The sheer scale of fake news has been staggering. In one post, Haddad was “revealed” to have written a book defending incest. In another, his running mate, Manuela D’Avila, appeared with photoshopped tattoos of Che Guevara and Lenin. In a bid to dissuade Catholics from voting for Bolsonaro—who counts on an evangelical base of voters—a mocked-up newspaper article claimed that he would change the country’s patron saint.
The study’s authors are pressuring WhatsApp to limit the number of times a message can be forwarded and reduce the size of new chat groups. “These measures should be implemented temporarily during the campaign–it’s like putting a patient in quarantine to control the spread of disease,” says Fabricio Benevenuto, a computer science professor at the Federal University of Minas Gerais. The company says this cannot be done in time, although similar steps were taken in India after viral WhatsApp rumors of a child kidnapping prompted mobs to kill dozens of innocent people.
In one online video, Bolsonaro scrolls down a huge list of WhatsApp discussion groups praising his “spontaneous” support. According to Moura, there are 40,000-50,000 groups dedicated to Bolsonaro alone. These are incubators for pro-gun, pro-torture, and anti-abortion memes (and racist, homophobic, and misogynist comments that often originate with the candidate himself).
“Lies are sexy,” says Sergio Ludtke, the executive editor of Comprova, a consortium of 24 Brazilian media outlets created to cross-check information posted on social media, inspired by Harvard University’s First Draft project. The group encourages people to submit tips, via WhatsApp, about false content related to the election. Ludtke acknowledges that it’s hard to fight disinformation, but they are trying to make people doubt what they are receiving online. It’s the responsibility of all of society, he notes.

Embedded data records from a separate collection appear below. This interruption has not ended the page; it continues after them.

-- ==== Sys2Proof/Machine/Step.lean ====
section
/-! DEFINITION. One step of the machine: the agent whose turn it is (00_scope.md R6) takes its step. -/

namespace Sys2Proof.Machine

/-- The engine's step (60_exceptions.md R182): decode the latched word; an illegal word completes with ILLEGAL_CMD
(30_encoding.md R73); a command is performed and completed whole. -/
def engineStep (s : State) : Host.Outcome State Fault Refusal :=
  match s.fetch with
  | .command i => exec i s
  | .illegal _ => execIllegal s

/-- The engine's turn: it has a step exactly when BUSY = 1 (60_exceptions.md R182). -/
def engineTurn (s : State) : Host.Outcome State Fault Refusal :=
  if s.status.busy then engineStep s else .next s

/-- One step of the machine. -/
def step (s : State) : Host.Outcome State Fault Refusal :=
  match s.takeTurn with
  | (.host, t) => t.hostTurn
  | (.engine, t) => engineTurn t
  | (.reset, t) => .next t.assertReset

/-- `s` with the word accepted as a command (60_exceptions.md R181) and the engine's turn next, so that the next step
fetches and performs it (notes/assumptions/2.md). -/
def State.withFetchWord (s : State) (nbits w : Nat) : State :=
  { s.accept (BitVec.ofNat 32 (w % 2 ^ nbits)) with turns := .engine :: s.turns }

end Sys2Proof.Machine
end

In one viral video, seen by 2 million people in two days, a statistician “proved” that Bolsonaro could be cheated of outright victory in the first round. The candidate, in a move ripped from Donald Trump’s playbook, has repeatedly warned that the election is rigged.

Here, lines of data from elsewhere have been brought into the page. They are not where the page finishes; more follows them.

-- ==== Sys2Proof/Certificates/Slice0/Obligations.lean ====
section
/-! DEFINITION. The statements for the provers. Each docstring names the rule of spec/ it comes from. -/

open Sys2Proof Sys2Proof.Machine

/-! ## Encoding -/

/-- 30_encoding.md R72: the opcode map, word by word. -/
def Obligations.OpcodeMapDecodes : Prop :=
  decode 0x00000001#32 = .command .reserve ∧ decode 0x00000002#32 = .command .remove ∧
  decode 0x00000003#32 = .command .findOrd ∧ decode 0x00000004#32 = .command .findNext ∧
  decode 0x00000005#32 = .command .count ∧ decode 0x00000006#32 = .command .capacity ∧
  decode 0x00000007#32 = .command .popcnt8 ∧ decode 0x00000008#32 = .command .set ∧
  decode 0x00000009#32 = .command .addRange ∧ decode 0x0000000A#32 = .command .readByte ∧
  decode 0x0000000B#32 = .command .restoreBegin ∧ decode 0x0000000C#32 = .command .restoreByte ∧
  decode 0x0000000D#32 = .command .restoreCommit ∧ decode 0x00000000#32 = .illegal .illegalOpcode ∧
  decode 0x0000000E#32 = .illegal .illegalOpcode ∧ decode 0x0000000F#32 = .illegal .illegalOpcode

/-- Decode and encode agree: a well-formed command's word and bytes decode to it, and no other word does. -/
def Obligations.DecodeEncodeAgree : Prop :=
  ∀ i : Instr, i.wf = true →
    (∀ w : Word, decode w = .command i ↔ w = encode i) ∧
    (∀ bs : List Byte, decodeBytes bs = .command i ↔ bs = encodeBytes i)

/-- 30_encoding.md R73: which words are ILLEGAL_CMD and which are R72's command of their OPCODE; an illegal word is
accepted like any other, and performing it reports ERRCODE 0x1 and changes nothing but STATUS. -/
def Obligations.IllegalWordsOnlyReport : Prop :=
  ∀ (s : State) (w : Word),
    ((∃ why, decode w = .illegal why) ↔
      w.extractLsb' 4 28 ≠ 0 ∨ w.extractLsb' 0 4 = 0x0#4 ∨ w.extractLsb' 0 4 = 0xE#4 ∨ w.extractLsb' 0 4 = 0xF#4) ∧
    (∀ i : Instr, decode w = .command i ↔ w.extractLsb' 4 28 = 0 ∧ w.extractLsb' 0 4 = opcode i) ∧
    (s.status.busy = false →
      ∃ t, step (s.hostNext (writeOf s .cmd w)) = .next t ∧ t.cmdw = w ∧ t.status.busy = true) ∧
    (s.status.busy = true → s.cmdw = w → (∃ why, decode w = .illegal why) →
      ∃ t, step s.engineNext = .next t ∧ OnlyFails s t .illegalCmd ∧ errBits t.status.errCode = 0x1#4)

/-! ## The step and the command lifecycle -/

/-- 60_exceptions.md R182, 00_scope.md R6: a step runs the decoded command. On the engine's turn a pending command's step
is `exec` of it, on the state with that turn taken. The clause for `turns = []` is the model's choice, not the spec's: that
the engine goes first where no schedule is left is the model's default order (notes/assumptions/1.md). -/
def Obligations.StepRunsDecodedCommand : Prop :=
  ∀ (s : State) (i : Instr), s.status.busy = true → decode s.cmdw = .command i →
    step s.engineNext = exec i s ∧ (s.turns = [] → step s = exec i s)

/-- The host's interface of the model: a word placed by `withFetchWord` is accepted and performed by the next step
(notes/assumptions/2.md). -/
def Obligations.PlacedWordRunsNext : Prop :=
  ∀ (s : State) (i : Instr) (w : Word), decode w = .command i →
    step (s.withFetchWord 32 w.toNat) = exec i (s.accept w)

The Folha article is unlikely to change the eventual outcome, but it did interrupt what had become a virtual procession to the presidency. Several thousand groups have been suspended by WhatsApp (including, temporarily, the candidate’s son, Congressman Eduardo Bolsonaro) due to “spam behavior” associated with their profiles.
In August, Eduardo Bolsonaro posed with former Trump aide Steve Bannon and posted the photo on Twitter: “We are certainly in touch to join forces, especially against cultural Marxism.” The candidate himself denies any ties to Trump’s former strategist. “The workers’ party isn’t being harmed by fake news, but by the TRUTH,” he claimed.

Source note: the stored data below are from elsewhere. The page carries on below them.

-- ==== Sys2Proof/Laws/Memory.lean ====
section
/-! SUPPORT. Laws of the canonical storage: read after write, the frame of a write, the canonical form is kept, and equal
contents are equal data. -/

namespace Sys2Proof.Machine

@[simp] theorem memRead_nil (a : Nat) : memRead [] a = unlistedByte := rfl

@[simp] theorem memory_wf_nil : Memory.wf [] = true := rfl

/-- The canonical form of a listed cell and the rest, as propositions. -/
theorem memory_wf_cons {a : Nat} {v : Byte} {m : Memory} :
    Memory.wf ((a, v) :: m) = true ↔ v ≠ unlistedByte ∧ (∀ c ∈ m, a < c.1) ∧ Memory.wf m = true := by
  simp [Memory.wf, and_assoc]

/-- An address no cell has reads as the unlisted byte. -/
theorem memRead_absent {m : Memory} {a : Nat} (h : ∀ c ∈ m, c.1 ≠ a) : memRead m a = unlistedByte := by
  induction m with
  | nil => rfl
  | cons c m ih =>
    have h1 : ¬ a = c.1 := fun e => h c (by simp) e.symm
    simp only [memRead, if_neg h1]
    exact ih fun d hd => h d (by simp [hd])

/-- A canonical storage lists an address exactly when its byte is not the unlisted one. -/
theorem memRead_present {m : Memory} (hm : Memory.wf m = true) {a : Nat} {v : Byte} (h : (a, v) ∈ m) :
    memRead m a = v ∧ v ≠ unlistedByte := by
  induction m with
  | nil => simp at h
  | cons c m ih =>
    obtain ⟨b, w⟩ := c
    obtain ⟨hw, hlt, hrest⟩ := memory_wf_cons.mp hm
    rcases List.mem_cons.mp h with e | hmem
    · cases e; exact ⟨by simp [memRead], hw⟩
    · have : ¬ a = b := by have := hlt _ hmem; simp at this; omega
      simpa [memRead, this] using ih hrest hmem

/-- A write leaves every other byte as it was. -/
theorem memRead_memWrite_other (m : Memory) {a a' : Nat} (v : Byte) (h : a' ≠ a) :
    memRead (memWrite m a v) a' = memRead m a' := by
  induction m with
  | nil =>
    simp only [memWrite]
    split <;> simp [memRead, h]
  | cons c m ih =>
    obtain ⟨b, w⟩ := c
    simp only [memWrite]
    split
    · split <;> simp [memRead, h]
    · split
      · rename_i hab; subst hab; split <;> simp [memRead, h]
      · simp [memRead, ih]

/-- A byte written to canonical storage reads back. -/
theorem memRead_memWrite_same {m : Memory} (hm : Memory.wf m = true) (a : Nat) (v : Byte) :
    memRead (memWrite m a v) a = v := by
  induction m with
  | nil => simp only [memWrite]; split <;> simp_all [memRead]
  | cons c m ih =>
    obtain ⟨b, w⟩ := c
    obtain ⟨_, hlt, hrest⟩ := memory_wf_cons.mp hm
    simp only [memWrite]
    split
    · rename_i hab
      split
      · rename_i hv
        rw [hv]
        refine memRead_absent fun d hd => ?_
        rcases List.mem_cons.mp hd with e | hmem
        · subst e; simp; omega
        · have := hlt d hmem; omega
      · simp [memRead]
    · split
      · rename_i hab
        split
        · rename_i hv
          rw [hv]
          exact memRead_absent fun d hd => by have := hlt d hd; omega
        · simp [memRead]
      · rename_i hne
        simp [memRead, hne, ih hrest]

/-- Both read laws of a write at once. -/
theorem memRead_memWrite {m : Memory} (hm : Memory.wf m = true) (a a' : Nat) (v : Byte) :
    memRead (memWrite m a v) a' = if a' = a then v else memRead m a' := by
  split
  · rename_i h; rw [h, memRead_memWrite_same hm]
  · rename_i h; exact memRead_memWrite_other m v h

/-- A write lists only what was listed and the address written. -/
theorem mem_memWrite {m : Memory} {a : Nat} {v : Byte} {c : Host.Cell} (h : c ∈ memWrite m a v) : c ∈ m ∨ c.1 = a := by
  induction m with
  | nil =>
    simp only [memWrite] at h
    split at h <;> simp_all
  | cons d m ih =>
    obtain ⟨b, w⟩ := d
    simp only [memWrite] at h
    split at h
    · split at h
      · exact .inl h
      · exact (List.mem_cons.mp h).elim (fun e => .inr (by rw [e])) .inl
    · split at h
      · split at h
        · exact .inl (List.mem_cons_of_mem _ h)
        · exact (List.mem_cons.mp h).elim (fun e => .inr (by rw [e])) fun hm => .inl (List.mem_cons_of_mem _ hm)
      · rcases List.mem_cons.mp h with e | hm
        · exact .inl (by simp [e])
        · exact (ih hm).imp_left (List.mem_cons_of_mem _)

/-- Every write keeps the canonical form. -/
theorem memory_wf_memWrite {m : Memory} (hm : Memory.wf m = true) (a : Nat) (v : Byte) :
    Memory.wf (memWrite m a v) = true := by
  induction m with
  | nil =>
    simp only [memWrite]
    split
    · rfl
    · rename_i hv; exact memory_wf_cons.mpr ⟨hv, by simp, rfl⟩
  | cons c m ih =>
    obtain ⟨b, w⟩ := c
    obtain ⟨hw, hlt, hrest⟩ := memory_wf_cons.mp hm
    simp only [memWrite]
    split
    · rename_i hab
      split
      · exact hm
      · rename_i hv
        refine memory_wf_cons.mpr ⟨hv, fun d hd => ?_, hm⟩
        rcases List.mem_cons.mp hd with e | hmem
        · subst e; exact hab
        · exact hab.trans (hlt d hmem)
    · rename_i hab
      split
      · rename_i heq
        split
        · exact hrest
        · rename_i hv
          exact memory_wf_cons.mpr ⟨hv, fun d hd => by have := hlt d hd; omega, hrest⟩
      · rename_i hne
        refine memory_wf_cons.mpr ⟨hw, fun d hd => ?_, ih hrest⟩
        rcases mem_memWrite hd with hmem | e
        · exact hlt d hmem
        · omega

end Sys2Proof.Machine
end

Like Trump, Bolsonaro promises to “drain the swamp,” defends family values, and presents himself as the candidate of law and order. And just like the U.S. president, he constantly attacks the press. In a recent Datafolha survey, 61% of his supporters said that they got their information through WhatsApp, whereas only 38% of Haddad’s supporters cited the messaging app as their primary source of news.
The largest backlash, both online and on the streets of Brazil, has come from women organizing around the hashtag #elenao (#nothim). But for much of the electorate, fed up with rising violence, an economy in crisis and decades of endemic corruption, that Bolsonaro represents change is enough. As the candidate of former president Lula da Silva, controversially imprisoned on corruption charges, Haddad is tainted in the eyes of many.
After being stabbed in the stomach at a campaign rally, Bolsonaro could not take part in TV debates in the first round of the election. For a candidate short on concrete legislative proposals, this proved a blessing. “God has just given us another sign that good will triumph over evil,” tweeted his son, after the attack.
Despite being discharged from hospital, Bolsonaro has declined to participate in a debate on TV against Haddad before the vote on Sunday, October 28, confident that he is winning the debate on social media.